Saved data entries ▸
# # # #
-- ==== Sys2Proof/Tests/Slice0.lean ====
section
/-! SUPPORT. Tests of the model on values the spec gives (95_test_vectors.md, or worked by hand from the rule named), and
for every obligation with hypotheses a witness that meets them, clause by clause. -/
namespace Sys2Proof.Tests

open Sys2Proof.Machine

set_option Elab.async false

/-! ## Small states -/

/-- A machine after reset whose host has put `bytes` on `IN`, then `ending`, and accepts everything on `OUT`. -/
def given (bytes : List Byte) (ending : StreamEnd) : State :=
  { State.reset with
    ports := { Ports.closed with inData := bytes, inEnd := ending, outRoom := .all } }

/-- The same with `MODE.SINK = 1`. -/
def sinking (bytes : List Byte) (ending : StreamEnd) : State :=
  { given bytes ending with regs := { Launch.named.regs with mode := 1#1 } }

/-- The same with a name message on `NIN` and a given answer to a rewind. -/
def naming (us : List CodeUnit) (rewind : Rewind) (bytes : List Byte) : State :=
  { given bytes .ended with
    ports := { Ports.closed with inData := bytes, inEnd := .ended, outRoom := .all, inRewind := rewind,
                                 nin := messageFirst us [] } }

/-- The next state of an outcome; `s` where it has none. -/
def nextOr (s : State) (o : Host.Outcome State Fault Refusal) : State :=
  match o with
  | .next t => t
  | .fault _ => s
  | .refused _ => s

/-- The outcome has a next state. -/
def goesOn (o : Host.Outcome State Fault Refusal) : Bool :=
  match o with
  | .next _ => true
  | .fault _ => false
  | .refused _ => false

/-- Why the outcome is a refusal, if it is. -/
def refusal (o : Host.Outcome State Fault Refusal) : Option Refusal :=
  match o with
  | .next _ => none
  | .fault _ => none
  | .refused r => some r

theorem next_of_goesOn {o : Host.Outcome State Fault Refusal} {s : State} (h : goesOn o = true) :
    o = .next (nextOr s o) := by
  cases o <;> simp_all [goesOn, nextOr]

theorem refused_of_refusal {o : Host.Outcome State Fault Refusal} {r : Refusal} (h : refusal o = some r) :
    o = .refused r := by
  cases o <;> simp_all [refusal]

/-- The next state of a command. -/
def after (i : Instr) (s : State) : State := nextOr s (exec i s)

/-- The next state of a waiting command that is taken up again. -/
def again (s : State) : State := nextOr s (resume s)

/-- The next state of a step. -/
def stepped (s : State) : State := nextOr s (step s)

/-- The last response word. -/
def lastWord (s : State) : Option ResponseWord := s.ports.responses.getLast?.map Response.word

/-- The five payload bytes of program P2. -/
def five : List Byte := [0x01#8, 0x02#8, 0x03#8, 0x04#8, 0x05#8]

/-- The first 24 bytes of every container (44_codec.md R145). -/
def constant24 : List Byte :=
  [0xD3#8, 0x54#8, 0xB3#8, 0x64#8, 0x9C#8, 0x00#8, 0x00#8, 0x00#8, 0xE8#8, 0x03#8, 0x00#8, 0x00#8] ++
  [0x00#8, 0x00#8, 0x00#8, 0x00#8, 0x18#8, 0x00#8, 0x00#8, 0x00#8, 0x83#8, 0xD6#8, 0x54#8, 0x9E#8]

/-- The container of program P2. -/
def container : List Byte :=
  constant24 ++ [0xE9#8, 0x6E#8, 0x29#8, 0x81#8] ++ [0x48#8, 0x00#8, 0x69#8, 0x00#8] ++
    List.replicate 124 0x00#8 ++ five

/-- The name of program P2. -/
def hi : List CodeUnit := [0x0048#16, 0x0069#16]

/-- The unit `A` of 95_test_vectors.md section 2.4, `n` times. -/
def letters (n : Nat) : List CodeUnit := List.replicate n 0x0041#16

/-! ## Well-formedness: each index set refuses what 30_encoding.md R65 refuses -/

theorem test_wf_regWr_refuses :
    (Instr.regWr .namelen 0#32).wf = false ∧ (Instr.regWr .flags 1#32).wf = false ∧
      (Instr.regWr .err 0#32).wf = false ∧ (Instr.regWr .mode 1#32).wf = true := by decide

theorem test_wf_fldIn_refuses :
    (Instr.fldIn .acc).wf = false ∧ (Instr.fldIn .namelen).wf = false ∧ (Instr.fldIn .mode).wf = false ∧
      (Instr.fldIn .pck).wf = true := by decide

theorem test_wf_fldOut_refuses :
    (Instr.fldOut .namelen).wf = false ∧ (Instr.fldOut .flags).wf = false ∧ (Instr.fldOut .mode).wf = false ∧
      (Instr.fldOut .acc).wf = true := by decide

/-! ## Decoding: words written out from the lines of 30_encoding.md R77 -/

theorem test_decode_nop : decode 0x000000000000#48 = .ok .nop := rfl
theorem test_decode_crcLoad : decode 0x0100CAFEF00D#48 = .ok (.crcLoad 0xCAFEF00D#32) := rfl
theorem test_decode_crcFeed : decode 0x0200000000FF#48 = .ok (.crcFeed 0xFF#8) := rfl
theorem test_decode_crcFeeds : decode 0x030000000000#48 = .ok .crcFeeds := rfl
theorem test_decode_regRd :
    decode 0x040800000000#48 = .ok (.regRd .namelen) ∧ decode 0x040900000000#48 = .ok (.regRd .flags) ∧
      decode 0x040A00000000#48 = .ok (.regRd .err) ∧ decode 0x040B00000000#48 = .ok (.regRd .mode) := by and_intros <;> rfl
theorem test_decode_regWr :
    decode 0x0503DEADBEEF#48 = .ok (.regWr .rsvd 0xDEADBEEF#32) ∧
      decode 0x05070DD7CD01#48 = .ok (.regWr .acc 0x0DD7CD01#32) := by and_intros <;> rfl
theorem test_decode_fldIn :
    decode 0x060000000000#48 = .ok (.fldIn .magic) ∧ decode 0x060100000000#48 = .ok (.fldIn .hsize) ∧
      decode 0x060600000000#48 = .ok (.fldIn .pck) := by and_intros <;> rfl
theorem test_decode_fldOut :
    decode 0x070200000000#48 = .ok (.fldOut .version) ∧ decode 0x070400000000#48 = .ok (.fldOut .subsize) ∧
      decode 0x070700000000#48 = .ok (.fldOut .acc) := by and_intros <;> rfl
theorem test_decode_hdrDflt : decode 0x080000000000#48 = .ok .hdrDflt := rfl
theorem test_decode_hdrUnpack : decode 0x090000000000#48 = .ok .hdrUnpack := rfl
theorem test_decode_hdrPack : decode 0x0A0000000000#48 = .ok .hdrPack := rfl
theorem test_decode_hdrCrc : decode 0x0B0000000000#48 = .ok .hdrCrc := rfl
theorem test_decode_nameIn : decode 0x0C0000000000#48 = .ok .nameIn := rfl
theorem test_decode_nameOut : decode 0x0D0000000000#48 = .ok .nameOut := rfl
theorem test_decode_namePack : decode 0x0E0000000000#48 = .ok .namePack := rfl
theorem test_decode_nameUnpack : decode 0x0F0000000000#48 = .ok .nameUnpack := rfl
theorem test_decode_payCopy : decode 0x100000000000#48 = .ok .payCopy := rfl
theorem test_decode_decode : decode 0x110000000000#48 = .ok .decode := rfl
theorem test_decode_encode : decode 0x120000000000#48 = .ok .encode := rfl
theorem test_decode_inRewind : decode 0x130000000000#48 = .ok .inRewind := rfl

/-- V5.1 to V5.8. -/
theorem test_illegal_words_1 :
    decode 0x140000000000#48 = .error .reservedOpcode ∧ decode 0xFF0000000000#48 = .error .reservedOpcode ∧
      decode 0x000000000001#48 = .error .strayBits ∧ decode 0x000100000000#48 = .error .strayBits ∧
      decode 0x010100000000#48 = .error .strayBits ∧ decode 0x020000000100#48 = .error .strayBits ∧
      decode 0x040C00000000#48 = .error .badIndex ∧ decode 0x040700000001#48 = .error .strayBits := by and_intros <;> rfl

/-- V5.9 to V5.14. -/
theorem test_illegal_words_2 :
    decode 0x050800000000#48 = .error .badIndex ∧ decode 0x050900000001#48 = .error .badIndex ∧
      decode 0x050A00000000#48 = .error .badIndex ∧ decode 0x050C00000000#48 = .error .badIndex ∧
      decode 0x060700000000#48 = .error .badIndex ∧ decode 0x070800000000#48 = .error .badIndex ∧
      decode 0x110000000001#48 = .error .strayBits ∧ decode 0x120100000000#48 = .error .strayBits := by and_intros <;> rfl

theorem test_decodeTableWord :
    decodeTableWord 48 0x050B00000001 = some (.regWr .mode 1#32) ∧
      decodeTableWord 48 0x140000000000 = none := by decide

/-- The lines of 30_encoding.md R74. -/
theorem test_asm :
    (Instr.crcFeed 0x31#8).asm = "CRC.FEED 49" ∧ (Instr.regRd .acc).asm = "REG.RD ACC" ∧
      (Instr.regWr .mode 1#32).asm = "REG.WR MODE, 1" ∧ (Instr.fldIn .hck).asm = "FLD.IN HCK" ∧
      Instr.decode.asm = "DECODE" := by decide +kernel

/-- The response `00 2DFD2D88` of 30_encoding.md R64. -/
theorem test_response_word : ({ code := 0#8, data := 0x2DFD2D88#32 } : Response).word = 0x002DFD2D88#40 := by decide

/-! ## The CRC unit -/

/-- Entries 0 to 63 of the listing of 41_crc.md R81. -/
def listing0 : List Word :=
    [0x00000000#32, 0x77073096#32, 0xEE0E612C#32, 0x990951BA#32,
     0x076DC419#32, 0x706AF48F#32, 0xE963A535#32, 0x9E6495A3#32,
     0x0EDB8832#32, 0x79DCB8A4#32, 0xE0D5E91E#32, 0x97D2D988#32,
     0x09B64C2B#32, 0x7EB17CBD#32, 0xE7B82D07#32, 0x90BF1D91#32,
     0x1DB71064#32, 0x6AB020F2#32, 0xF3B97148#32, 0x84BE41DE#32,
     0x1ADAD47D#32, 0x6DDDE4EB#32, 0xF4D4B551#32, 0x83D385C7#32,
     0x136C9856#32, 0x646BA8C0#32, 0xFD62F97A#32, 0x8A65C9EC#32,
     0x14015C4F#32, 0x63066CD9#32, 0xFA0F3D63#32, 0x8D080DF5#32,
     0x3B6E20C8#32, 0x4C69105E#32, 0xD56041E4#32, 0xA2677172#32,
     0x3C03E4D1#32, 0x4B04D447#32, 0xD20D85FD#32, 0xA50AB56B#32,
     0x35B5A8FA#32, 0x42B2986C#32, 0xDBBBC9D6#32, 0xACBCF940#32,
     0x32D86CE3#32, 0x45DF5C75#32, 0xDCD60DCF#32, 0xABD13D59#32,
     0x26D930AC#32, 0x51DE003A#32, 0xC8D75180#32, 0xBFD06116#32,
     0x21B4F4B5#32, 0x56B3C423#32, 0xCFBA9599#32, 0xB8BDA50F#32,
     0x2802B89E#32, 0x5F058808#32, 0xC60CD9B2#32, 0xB10BE924#32,
     0x2F6F7C87#32, 0x58684C11#32, 0xC1611DAB#32, 0xB6662D3D#32]

/-- Entries 64 to 127 of the listing of 41_crc.md R81. -/
def listing1 : List Word :=
    [0x76DC4190#32, 0x01DB7106#32, 0x98D220BC#32, 0xEFD5102A#32,
     0x71B18589#32, 0x06B6B51F#32, 0x9FBFE4A5#32, 0xE8B8D433#32,
     0x7807C9A2#32, 0x0F00F934#32, 0x9609A88E#32, 0xE10E9818#32,
     0x7F6A0DBB#32, 0x086D3D2D#32, 0x91646C97#32, 0xE6635C01#32,
     0x6B6B51F4#32, 0x1C6C6162#32, 0x856530D8#32, 0xF262004E#32,
     0x6C0695ED#32, 0x1B01A57B#32, 0x8208F4C1#32, 0xF50FC457#32,
     0x65B0D9C6#32, 0x12B7E950#32, 0x8BBEB8EA#32, 0xFCB9887C#32,
     0x62DD1DDF#32, 0x15DA2D49#32, 0x8CD37CF3#32, 0xFBD44C65#32,
     0x4DB26158#32, 0x3AB551CE#32, 0xA3BC0074#32, 0xD4BB30E2#32,
     0x4ADFA541#32, 0x3DD895D7#32, 0xA4D1C46D#32, 0xD3D6F4FB#32,
     0x4369E96A#32, 0x346ED9FC#32, 0xAD678846#32, 0xDA60B8D0#32,
     0x44042D73#32, 0x33031DE5#32, 0xAA0A4C5F#32, 0xDD0D7CC9#32,
     0x5005713C#32, 0x270241AA#32, 0xBE0B1010#32, 0xC90C2086#32,
     0x5768B525#32, 0x206F85B3#32, 0xB966D409#32, 0xCE61E49F#32,
     0x5EDEF90E#32, 0x29D9C998#32, 0xB0D09822#32, 0xC7D7A8B4#32,
     0x59B33D17#32, 0x2EB40D81#32, 0xB7BD5C3B#32, 0xC0BA6CAD#32]

/-- Entries 128 to 191 of the listing of 41_crc.md R81. -/
def listing2 : List Word :=
    [0xEDB88320#32, 0x9ABFB3B6#32, 0x03B6E20C#32, 0x74B1D29A#32,
     0xEAD54739#32, 0x9DD277AF#32, 0x04DB2615#32, 0x73DC1683#32,
     0xE3630B12#32, 0x94643B84#32, 0x0D6D6A3E#32, 0x7A6A5AA8#32,
     0xE40ECF0B#32, 0x9309FF9D#32, 0x0A00AE27#32, 0x7D079EB1#32,
     0xF00F9344#32, 0x8708A3D2#32, 0x1E01F268#32, 0x6906C2FE#32,
     0xF762575D#32, 0x806567CB#32, 0x196C3671#32, 0x6E6B06E7#32,
     0xFED41B76#32, 0x89D32BE0#32, 0x10DA7A5A#32, 0x67DD4ACC#32,
     0xF9B9DF6F#32, 0x8EBEEFF9#32, 0x17B7BE43#32, 0x60B08ED5#32,
     0xD6D6A3E8#32, 0xA1D1937E#32, 0x38D8C2C4#32, 0x4FDFF252#32,
     0xD1BB67F1#32, 0xA6BC5767#32, 0x3FB506DD#32, 0x48B2364B#32,
     0xD80D2BDA#32, 0xAF0A1B4C#32, 0x36034AF6#32, 0x41047A60#32,
     0xDF60EFC3#32, 0xA867DF55#32, 0x316E8EEF#32, 0x4669BE79#32,
     0xCB61B38C#32, 0xBC66831A#32, 0x256FD2A0#32, 0x5268E236#32,
     0xCC0C7795#32, 0xBB0B4703#32, 0x220216B9#32, 0x5505262F#32,
     0xC5BA3BBE#32, 0xB2BD0B28#32, 0x2BB45A92#32, 0x5CB36A04#32,
     0xC2D7FFA7#32, 0xB5D0CF31#32, 0x2CD99E8B#32, 0x5BDEAE1D#32]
# # # #
PROBLEM DESCRIPTION ▸ Would you output, unchanged, each line from the start of the records to the line that holds "set_option Elab.async false", both included and nothing else?

TASK RESULT ▸
-- ==== Sys2Proof/Tests/Slice0.lean ====
section
/-! SUPPORT. Tests of the model on values the spec gives (95_test_vectors.md, or worked by hand from the rule named), and
for every obligation with hypotheses a witness that meets them, clause by clause. -/
namespace Sys2Proof.Tests

open Sys2Proof.Machine

set_option Elab.async false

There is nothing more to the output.